Segment Start: The input

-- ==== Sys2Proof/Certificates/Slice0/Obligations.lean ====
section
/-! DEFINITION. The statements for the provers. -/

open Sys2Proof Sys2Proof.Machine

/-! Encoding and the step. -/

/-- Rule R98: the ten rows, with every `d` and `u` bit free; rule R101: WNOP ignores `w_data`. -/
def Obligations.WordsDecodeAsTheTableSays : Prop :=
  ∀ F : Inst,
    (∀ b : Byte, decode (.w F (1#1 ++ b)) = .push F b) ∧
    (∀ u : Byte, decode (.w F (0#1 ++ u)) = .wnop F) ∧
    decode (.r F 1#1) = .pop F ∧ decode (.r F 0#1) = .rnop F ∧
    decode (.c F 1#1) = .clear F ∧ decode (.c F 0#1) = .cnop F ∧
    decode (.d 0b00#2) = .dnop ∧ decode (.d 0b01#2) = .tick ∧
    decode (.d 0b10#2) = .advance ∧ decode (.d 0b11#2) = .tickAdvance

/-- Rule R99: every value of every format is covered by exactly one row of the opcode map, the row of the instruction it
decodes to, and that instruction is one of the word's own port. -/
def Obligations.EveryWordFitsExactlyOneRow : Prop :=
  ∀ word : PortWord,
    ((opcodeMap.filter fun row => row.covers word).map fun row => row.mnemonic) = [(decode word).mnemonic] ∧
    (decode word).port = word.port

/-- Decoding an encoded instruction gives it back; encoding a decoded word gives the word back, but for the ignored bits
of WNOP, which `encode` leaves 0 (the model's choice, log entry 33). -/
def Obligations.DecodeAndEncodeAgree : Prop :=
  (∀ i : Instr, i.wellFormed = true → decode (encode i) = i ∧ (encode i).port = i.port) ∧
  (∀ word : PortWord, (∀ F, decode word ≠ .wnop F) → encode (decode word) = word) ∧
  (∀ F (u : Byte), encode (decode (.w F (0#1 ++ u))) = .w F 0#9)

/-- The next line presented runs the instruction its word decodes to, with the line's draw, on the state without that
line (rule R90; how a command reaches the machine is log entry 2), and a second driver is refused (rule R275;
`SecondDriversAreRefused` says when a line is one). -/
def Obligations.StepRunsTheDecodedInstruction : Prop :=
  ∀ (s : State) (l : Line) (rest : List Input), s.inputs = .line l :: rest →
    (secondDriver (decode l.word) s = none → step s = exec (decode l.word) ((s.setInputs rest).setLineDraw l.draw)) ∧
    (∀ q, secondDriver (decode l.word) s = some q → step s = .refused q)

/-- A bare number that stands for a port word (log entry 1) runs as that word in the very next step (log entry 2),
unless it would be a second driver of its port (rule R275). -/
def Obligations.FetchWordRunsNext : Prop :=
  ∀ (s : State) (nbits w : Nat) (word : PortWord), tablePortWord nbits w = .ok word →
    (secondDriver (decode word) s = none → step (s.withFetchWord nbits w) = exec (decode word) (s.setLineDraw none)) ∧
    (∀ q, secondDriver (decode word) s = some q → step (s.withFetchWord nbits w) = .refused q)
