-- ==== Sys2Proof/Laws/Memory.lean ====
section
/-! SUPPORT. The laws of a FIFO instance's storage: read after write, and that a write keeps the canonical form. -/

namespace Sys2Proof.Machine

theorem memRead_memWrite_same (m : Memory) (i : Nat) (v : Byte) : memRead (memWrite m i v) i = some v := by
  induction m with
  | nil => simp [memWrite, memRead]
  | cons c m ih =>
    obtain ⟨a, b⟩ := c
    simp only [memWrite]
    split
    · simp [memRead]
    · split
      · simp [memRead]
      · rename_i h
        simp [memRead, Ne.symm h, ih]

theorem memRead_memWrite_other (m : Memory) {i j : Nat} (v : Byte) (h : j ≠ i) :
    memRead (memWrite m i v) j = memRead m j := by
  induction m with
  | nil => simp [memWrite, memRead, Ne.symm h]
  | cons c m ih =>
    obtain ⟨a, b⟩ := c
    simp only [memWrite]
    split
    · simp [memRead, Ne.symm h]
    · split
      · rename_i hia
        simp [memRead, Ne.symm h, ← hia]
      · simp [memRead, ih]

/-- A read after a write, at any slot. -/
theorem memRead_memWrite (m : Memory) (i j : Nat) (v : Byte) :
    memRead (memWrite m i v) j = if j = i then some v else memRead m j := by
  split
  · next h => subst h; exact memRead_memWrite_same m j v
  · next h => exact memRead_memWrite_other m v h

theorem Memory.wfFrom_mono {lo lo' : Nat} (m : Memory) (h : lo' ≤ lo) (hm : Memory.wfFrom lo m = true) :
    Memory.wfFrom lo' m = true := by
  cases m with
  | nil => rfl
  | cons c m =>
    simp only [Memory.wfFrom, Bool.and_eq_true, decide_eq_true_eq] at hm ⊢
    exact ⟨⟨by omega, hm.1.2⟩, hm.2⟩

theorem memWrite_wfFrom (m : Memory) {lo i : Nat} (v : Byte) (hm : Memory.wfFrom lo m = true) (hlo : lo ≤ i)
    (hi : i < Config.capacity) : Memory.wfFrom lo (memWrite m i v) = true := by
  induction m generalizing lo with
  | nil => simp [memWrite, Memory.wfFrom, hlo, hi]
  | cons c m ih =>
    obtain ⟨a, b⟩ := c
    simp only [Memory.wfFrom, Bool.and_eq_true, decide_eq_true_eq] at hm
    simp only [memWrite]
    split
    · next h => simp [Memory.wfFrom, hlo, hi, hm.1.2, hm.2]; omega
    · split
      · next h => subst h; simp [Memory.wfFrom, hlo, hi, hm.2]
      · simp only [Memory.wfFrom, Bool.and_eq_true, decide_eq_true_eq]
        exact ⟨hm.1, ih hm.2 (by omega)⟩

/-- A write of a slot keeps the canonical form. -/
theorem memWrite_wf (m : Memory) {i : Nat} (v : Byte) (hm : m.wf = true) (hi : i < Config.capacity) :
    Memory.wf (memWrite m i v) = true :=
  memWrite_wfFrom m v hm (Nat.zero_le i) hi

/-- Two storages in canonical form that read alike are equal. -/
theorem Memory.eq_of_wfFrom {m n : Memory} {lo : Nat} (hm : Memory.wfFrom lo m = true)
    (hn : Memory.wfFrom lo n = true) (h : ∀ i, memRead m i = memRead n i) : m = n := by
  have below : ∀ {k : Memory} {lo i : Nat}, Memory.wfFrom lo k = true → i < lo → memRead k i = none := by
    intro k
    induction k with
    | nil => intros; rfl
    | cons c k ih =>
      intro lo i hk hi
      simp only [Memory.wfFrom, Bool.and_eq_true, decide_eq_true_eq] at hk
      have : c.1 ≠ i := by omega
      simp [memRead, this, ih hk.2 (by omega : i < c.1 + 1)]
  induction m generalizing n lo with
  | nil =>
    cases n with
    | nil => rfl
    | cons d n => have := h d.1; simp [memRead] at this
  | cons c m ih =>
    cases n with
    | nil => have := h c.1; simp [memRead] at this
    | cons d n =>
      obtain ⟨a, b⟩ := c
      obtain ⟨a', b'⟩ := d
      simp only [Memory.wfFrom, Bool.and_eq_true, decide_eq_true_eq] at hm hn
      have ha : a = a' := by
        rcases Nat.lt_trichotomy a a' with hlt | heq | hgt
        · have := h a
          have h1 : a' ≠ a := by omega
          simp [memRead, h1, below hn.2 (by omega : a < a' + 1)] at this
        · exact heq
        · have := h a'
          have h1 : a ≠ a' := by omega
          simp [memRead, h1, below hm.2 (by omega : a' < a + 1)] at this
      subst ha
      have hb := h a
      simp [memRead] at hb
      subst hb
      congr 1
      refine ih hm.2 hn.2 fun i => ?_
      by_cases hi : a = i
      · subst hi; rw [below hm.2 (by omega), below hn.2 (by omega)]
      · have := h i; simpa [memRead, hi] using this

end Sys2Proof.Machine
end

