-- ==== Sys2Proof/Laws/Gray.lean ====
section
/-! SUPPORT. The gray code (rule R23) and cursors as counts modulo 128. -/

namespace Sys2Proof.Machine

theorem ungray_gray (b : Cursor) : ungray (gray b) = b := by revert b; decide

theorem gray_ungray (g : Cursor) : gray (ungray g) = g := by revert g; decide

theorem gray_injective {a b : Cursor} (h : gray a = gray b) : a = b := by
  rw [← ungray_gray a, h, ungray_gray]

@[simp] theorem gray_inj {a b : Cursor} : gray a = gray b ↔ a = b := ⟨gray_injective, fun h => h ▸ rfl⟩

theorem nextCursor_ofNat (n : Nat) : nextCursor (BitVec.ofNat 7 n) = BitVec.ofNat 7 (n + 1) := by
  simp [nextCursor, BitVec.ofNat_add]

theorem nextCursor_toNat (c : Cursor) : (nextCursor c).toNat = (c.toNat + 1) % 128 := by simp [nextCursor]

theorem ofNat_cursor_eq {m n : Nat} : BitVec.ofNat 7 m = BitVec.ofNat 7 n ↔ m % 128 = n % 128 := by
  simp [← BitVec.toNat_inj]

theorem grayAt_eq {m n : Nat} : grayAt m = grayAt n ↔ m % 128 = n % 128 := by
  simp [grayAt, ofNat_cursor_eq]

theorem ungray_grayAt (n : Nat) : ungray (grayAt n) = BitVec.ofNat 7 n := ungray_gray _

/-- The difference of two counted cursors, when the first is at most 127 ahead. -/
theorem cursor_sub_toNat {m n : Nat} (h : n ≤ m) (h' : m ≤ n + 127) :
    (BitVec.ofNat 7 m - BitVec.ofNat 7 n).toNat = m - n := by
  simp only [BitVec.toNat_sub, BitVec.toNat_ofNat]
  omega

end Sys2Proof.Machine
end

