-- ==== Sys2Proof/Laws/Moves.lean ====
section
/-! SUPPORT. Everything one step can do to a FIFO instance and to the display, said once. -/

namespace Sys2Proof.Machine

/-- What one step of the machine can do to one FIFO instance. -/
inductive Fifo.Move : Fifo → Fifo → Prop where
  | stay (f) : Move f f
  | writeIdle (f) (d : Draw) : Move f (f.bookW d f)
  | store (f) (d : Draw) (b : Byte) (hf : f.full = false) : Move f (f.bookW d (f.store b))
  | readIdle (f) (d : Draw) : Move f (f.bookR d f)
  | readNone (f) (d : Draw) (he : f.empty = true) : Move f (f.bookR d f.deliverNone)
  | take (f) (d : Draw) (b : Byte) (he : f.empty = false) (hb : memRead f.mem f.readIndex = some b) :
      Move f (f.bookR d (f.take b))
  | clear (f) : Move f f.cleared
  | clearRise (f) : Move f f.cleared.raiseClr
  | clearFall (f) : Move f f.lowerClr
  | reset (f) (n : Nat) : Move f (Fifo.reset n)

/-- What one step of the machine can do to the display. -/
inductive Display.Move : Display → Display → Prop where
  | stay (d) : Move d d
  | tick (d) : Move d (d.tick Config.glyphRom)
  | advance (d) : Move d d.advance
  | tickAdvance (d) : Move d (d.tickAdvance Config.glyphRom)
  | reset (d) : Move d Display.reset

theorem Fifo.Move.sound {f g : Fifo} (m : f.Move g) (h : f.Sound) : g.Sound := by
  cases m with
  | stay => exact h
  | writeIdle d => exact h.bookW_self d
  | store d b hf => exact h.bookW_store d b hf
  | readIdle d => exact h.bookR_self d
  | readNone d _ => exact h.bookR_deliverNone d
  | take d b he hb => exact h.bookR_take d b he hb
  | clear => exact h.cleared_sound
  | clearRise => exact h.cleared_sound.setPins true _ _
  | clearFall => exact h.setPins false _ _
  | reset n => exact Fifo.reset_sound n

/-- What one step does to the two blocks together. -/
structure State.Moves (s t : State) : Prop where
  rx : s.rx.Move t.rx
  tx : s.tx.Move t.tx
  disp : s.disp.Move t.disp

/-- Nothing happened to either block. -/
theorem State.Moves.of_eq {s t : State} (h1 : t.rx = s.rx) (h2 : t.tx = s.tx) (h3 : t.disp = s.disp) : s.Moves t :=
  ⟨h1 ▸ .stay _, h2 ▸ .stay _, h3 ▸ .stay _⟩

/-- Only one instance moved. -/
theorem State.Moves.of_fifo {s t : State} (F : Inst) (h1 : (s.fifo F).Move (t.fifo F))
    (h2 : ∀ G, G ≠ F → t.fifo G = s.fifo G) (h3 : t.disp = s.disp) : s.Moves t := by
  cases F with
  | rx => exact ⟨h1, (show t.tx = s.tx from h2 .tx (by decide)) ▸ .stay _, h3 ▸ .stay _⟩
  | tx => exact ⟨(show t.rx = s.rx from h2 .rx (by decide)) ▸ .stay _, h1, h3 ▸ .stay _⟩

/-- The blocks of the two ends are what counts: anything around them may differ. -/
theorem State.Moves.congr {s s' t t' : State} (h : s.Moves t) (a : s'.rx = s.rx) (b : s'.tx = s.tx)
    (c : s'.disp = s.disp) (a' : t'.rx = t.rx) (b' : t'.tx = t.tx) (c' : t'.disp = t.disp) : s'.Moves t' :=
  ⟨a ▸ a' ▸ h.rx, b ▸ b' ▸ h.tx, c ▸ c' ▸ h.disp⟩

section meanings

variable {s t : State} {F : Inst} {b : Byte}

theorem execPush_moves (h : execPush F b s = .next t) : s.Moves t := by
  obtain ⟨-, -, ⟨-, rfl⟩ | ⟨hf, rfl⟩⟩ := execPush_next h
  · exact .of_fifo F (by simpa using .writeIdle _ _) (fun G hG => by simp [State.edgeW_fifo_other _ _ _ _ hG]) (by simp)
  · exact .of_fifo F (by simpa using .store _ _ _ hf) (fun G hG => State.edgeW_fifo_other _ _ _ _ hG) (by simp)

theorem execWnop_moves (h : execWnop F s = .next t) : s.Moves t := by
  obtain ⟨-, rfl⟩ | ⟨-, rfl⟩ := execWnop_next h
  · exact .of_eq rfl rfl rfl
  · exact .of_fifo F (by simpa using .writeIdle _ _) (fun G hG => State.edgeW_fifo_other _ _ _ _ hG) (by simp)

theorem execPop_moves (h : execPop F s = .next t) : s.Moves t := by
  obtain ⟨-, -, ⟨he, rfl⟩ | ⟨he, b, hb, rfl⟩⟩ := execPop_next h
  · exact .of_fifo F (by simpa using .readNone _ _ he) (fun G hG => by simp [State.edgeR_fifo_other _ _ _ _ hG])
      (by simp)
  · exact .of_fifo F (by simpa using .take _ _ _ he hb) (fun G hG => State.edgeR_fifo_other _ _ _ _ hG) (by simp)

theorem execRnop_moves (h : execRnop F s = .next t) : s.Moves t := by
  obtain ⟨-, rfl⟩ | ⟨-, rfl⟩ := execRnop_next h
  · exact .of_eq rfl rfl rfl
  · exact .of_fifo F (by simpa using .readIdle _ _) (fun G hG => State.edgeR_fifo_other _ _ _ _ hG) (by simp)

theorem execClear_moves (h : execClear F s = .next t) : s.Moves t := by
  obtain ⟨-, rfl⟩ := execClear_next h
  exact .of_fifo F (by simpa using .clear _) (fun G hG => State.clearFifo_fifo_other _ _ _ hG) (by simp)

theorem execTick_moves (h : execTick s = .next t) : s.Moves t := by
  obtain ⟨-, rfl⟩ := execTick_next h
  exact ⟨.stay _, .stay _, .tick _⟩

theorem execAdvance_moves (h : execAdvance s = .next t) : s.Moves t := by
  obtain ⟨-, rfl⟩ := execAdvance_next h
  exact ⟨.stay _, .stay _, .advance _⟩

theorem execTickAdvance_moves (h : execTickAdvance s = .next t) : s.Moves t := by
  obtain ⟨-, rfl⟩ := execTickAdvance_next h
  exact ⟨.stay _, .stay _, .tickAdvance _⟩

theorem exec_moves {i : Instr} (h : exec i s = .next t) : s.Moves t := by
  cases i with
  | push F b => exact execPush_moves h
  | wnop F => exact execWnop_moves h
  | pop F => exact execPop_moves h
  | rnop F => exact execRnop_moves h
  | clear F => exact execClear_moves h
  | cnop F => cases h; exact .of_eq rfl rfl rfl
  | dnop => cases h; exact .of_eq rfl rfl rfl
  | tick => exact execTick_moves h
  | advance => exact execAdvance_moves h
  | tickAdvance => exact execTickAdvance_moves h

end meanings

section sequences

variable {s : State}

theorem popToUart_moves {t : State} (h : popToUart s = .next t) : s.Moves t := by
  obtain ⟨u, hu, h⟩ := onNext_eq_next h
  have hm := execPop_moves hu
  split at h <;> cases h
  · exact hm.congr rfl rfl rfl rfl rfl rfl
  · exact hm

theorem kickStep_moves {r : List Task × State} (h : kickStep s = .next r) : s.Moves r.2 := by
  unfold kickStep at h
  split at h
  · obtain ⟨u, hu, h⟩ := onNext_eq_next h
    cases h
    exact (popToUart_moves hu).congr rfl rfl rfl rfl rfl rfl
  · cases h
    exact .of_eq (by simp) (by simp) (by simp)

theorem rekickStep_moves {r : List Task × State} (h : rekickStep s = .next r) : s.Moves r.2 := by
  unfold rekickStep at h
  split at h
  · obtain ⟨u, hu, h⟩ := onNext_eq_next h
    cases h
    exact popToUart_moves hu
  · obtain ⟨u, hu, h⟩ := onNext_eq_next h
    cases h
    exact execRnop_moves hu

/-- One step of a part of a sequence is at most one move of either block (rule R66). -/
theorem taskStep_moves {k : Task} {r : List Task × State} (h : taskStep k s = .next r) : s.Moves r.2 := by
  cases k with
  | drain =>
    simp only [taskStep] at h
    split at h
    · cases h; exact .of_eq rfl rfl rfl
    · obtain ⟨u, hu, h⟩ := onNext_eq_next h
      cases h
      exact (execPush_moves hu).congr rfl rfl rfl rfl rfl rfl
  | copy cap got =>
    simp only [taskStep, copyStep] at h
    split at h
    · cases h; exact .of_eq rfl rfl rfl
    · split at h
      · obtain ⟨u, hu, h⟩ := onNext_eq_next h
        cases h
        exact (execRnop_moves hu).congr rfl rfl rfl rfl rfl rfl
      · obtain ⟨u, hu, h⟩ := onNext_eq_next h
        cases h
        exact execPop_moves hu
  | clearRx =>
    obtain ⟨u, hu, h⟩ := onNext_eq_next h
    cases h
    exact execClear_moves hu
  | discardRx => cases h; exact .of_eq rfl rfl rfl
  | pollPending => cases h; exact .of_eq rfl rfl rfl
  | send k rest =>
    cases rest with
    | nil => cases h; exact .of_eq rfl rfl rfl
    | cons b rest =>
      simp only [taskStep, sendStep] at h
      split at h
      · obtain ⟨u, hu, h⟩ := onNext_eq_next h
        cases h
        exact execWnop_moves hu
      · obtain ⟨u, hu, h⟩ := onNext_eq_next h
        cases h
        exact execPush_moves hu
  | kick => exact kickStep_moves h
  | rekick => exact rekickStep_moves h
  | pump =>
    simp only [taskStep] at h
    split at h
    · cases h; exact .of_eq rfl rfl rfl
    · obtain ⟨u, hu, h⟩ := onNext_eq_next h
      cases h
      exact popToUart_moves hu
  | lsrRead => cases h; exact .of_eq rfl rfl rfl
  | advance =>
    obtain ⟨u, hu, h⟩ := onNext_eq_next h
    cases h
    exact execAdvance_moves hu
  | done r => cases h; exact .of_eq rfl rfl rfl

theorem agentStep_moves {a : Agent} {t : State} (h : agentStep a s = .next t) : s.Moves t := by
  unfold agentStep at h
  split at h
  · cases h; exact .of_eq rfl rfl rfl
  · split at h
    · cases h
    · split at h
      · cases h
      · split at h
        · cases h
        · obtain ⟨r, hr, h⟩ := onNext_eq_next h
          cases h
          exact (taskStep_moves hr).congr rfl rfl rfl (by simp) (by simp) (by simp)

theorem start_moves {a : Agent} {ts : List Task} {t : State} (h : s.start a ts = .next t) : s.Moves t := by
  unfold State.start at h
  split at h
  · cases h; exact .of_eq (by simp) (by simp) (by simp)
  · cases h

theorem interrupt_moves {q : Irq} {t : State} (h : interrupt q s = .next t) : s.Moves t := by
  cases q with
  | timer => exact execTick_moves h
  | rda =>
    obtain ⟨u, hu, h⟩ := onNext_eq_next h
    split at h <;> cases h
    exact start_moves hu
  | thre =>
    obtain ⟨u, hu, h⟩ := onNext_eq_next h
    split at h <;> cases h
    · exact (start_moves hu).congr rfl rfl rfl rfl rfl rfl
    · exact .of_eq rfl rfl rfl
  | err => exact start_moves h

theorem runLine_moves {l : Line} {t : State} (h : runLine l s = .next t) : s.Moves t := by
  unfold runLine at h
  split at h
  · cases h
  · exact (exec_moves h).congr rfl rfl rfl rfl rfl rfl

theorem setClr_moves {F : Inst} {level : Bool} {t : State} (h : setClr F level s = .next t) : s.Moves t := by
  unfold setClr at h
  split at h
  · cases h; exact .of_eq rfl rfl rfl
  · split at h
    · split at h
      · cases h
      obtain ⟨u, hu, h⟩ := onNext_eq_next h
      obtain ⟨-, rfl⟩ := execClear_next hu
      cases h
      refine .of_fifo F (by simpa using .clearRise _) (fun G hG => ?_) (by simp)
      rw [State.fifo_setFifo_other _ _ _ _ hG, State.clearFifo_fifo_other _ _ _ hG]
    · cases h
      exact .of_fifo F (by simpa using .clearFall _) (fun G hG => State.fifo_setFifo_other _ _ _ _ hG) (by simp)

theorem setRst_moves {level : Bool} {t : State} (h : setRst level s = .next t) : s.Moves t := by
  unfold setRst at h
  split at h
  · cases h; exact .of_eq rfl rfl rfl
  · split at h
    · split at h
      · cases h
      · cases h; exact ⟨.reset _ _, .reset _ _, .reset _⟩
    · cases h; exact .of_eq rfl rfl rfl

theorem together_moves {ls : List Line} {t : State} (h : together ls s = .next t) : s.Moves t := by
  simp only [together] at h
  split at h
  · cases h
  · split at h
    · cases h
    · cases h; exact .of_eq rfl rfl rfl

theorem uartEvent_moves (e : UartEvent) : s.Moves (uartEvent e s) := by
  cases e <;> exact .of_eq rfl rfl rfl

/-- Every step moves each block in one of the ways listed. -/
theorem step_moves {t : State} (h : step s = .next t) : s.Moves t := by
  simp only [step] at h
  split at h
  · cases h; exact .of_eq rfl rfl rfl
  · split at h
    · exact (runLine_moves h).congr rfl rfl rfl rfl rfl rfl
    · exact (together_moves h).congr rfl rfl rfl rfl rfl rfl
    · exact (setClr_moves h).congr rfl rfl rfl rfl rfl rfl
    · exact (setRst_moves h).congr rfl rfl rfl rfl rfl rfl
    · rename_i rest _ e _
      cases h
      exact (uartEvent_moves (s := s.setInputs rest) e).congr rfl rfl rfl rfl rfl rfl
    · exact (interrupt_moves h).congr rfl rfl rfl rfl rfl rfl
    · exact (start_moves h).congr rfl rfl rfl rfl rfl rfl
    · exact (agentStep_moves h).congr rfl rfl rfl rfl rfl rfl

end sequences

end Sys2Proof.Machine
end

Segment End: The input

- [What you are asked to do]:
Look back at the data above. Transcribe exactly the lines starting at the line that contains "theorem execPush_moves (h" and ending at the line that contains "hG]) (by simp)".

- [Solution to this problem]:
theorem execPush_moves (h : execPush F b s = .next t) : s.Moves t := by
  obtain ⟨-, -, ⟨-, rfl⟩ | ⟨hf, rfl⟩⟩ := execPush_next h
  · exact .of_fifo F (by simpa using .writeIdle _ _) (fun G hG => by simp [State.edgeW_fifo_other _ _ _ _ hG]) (by simp)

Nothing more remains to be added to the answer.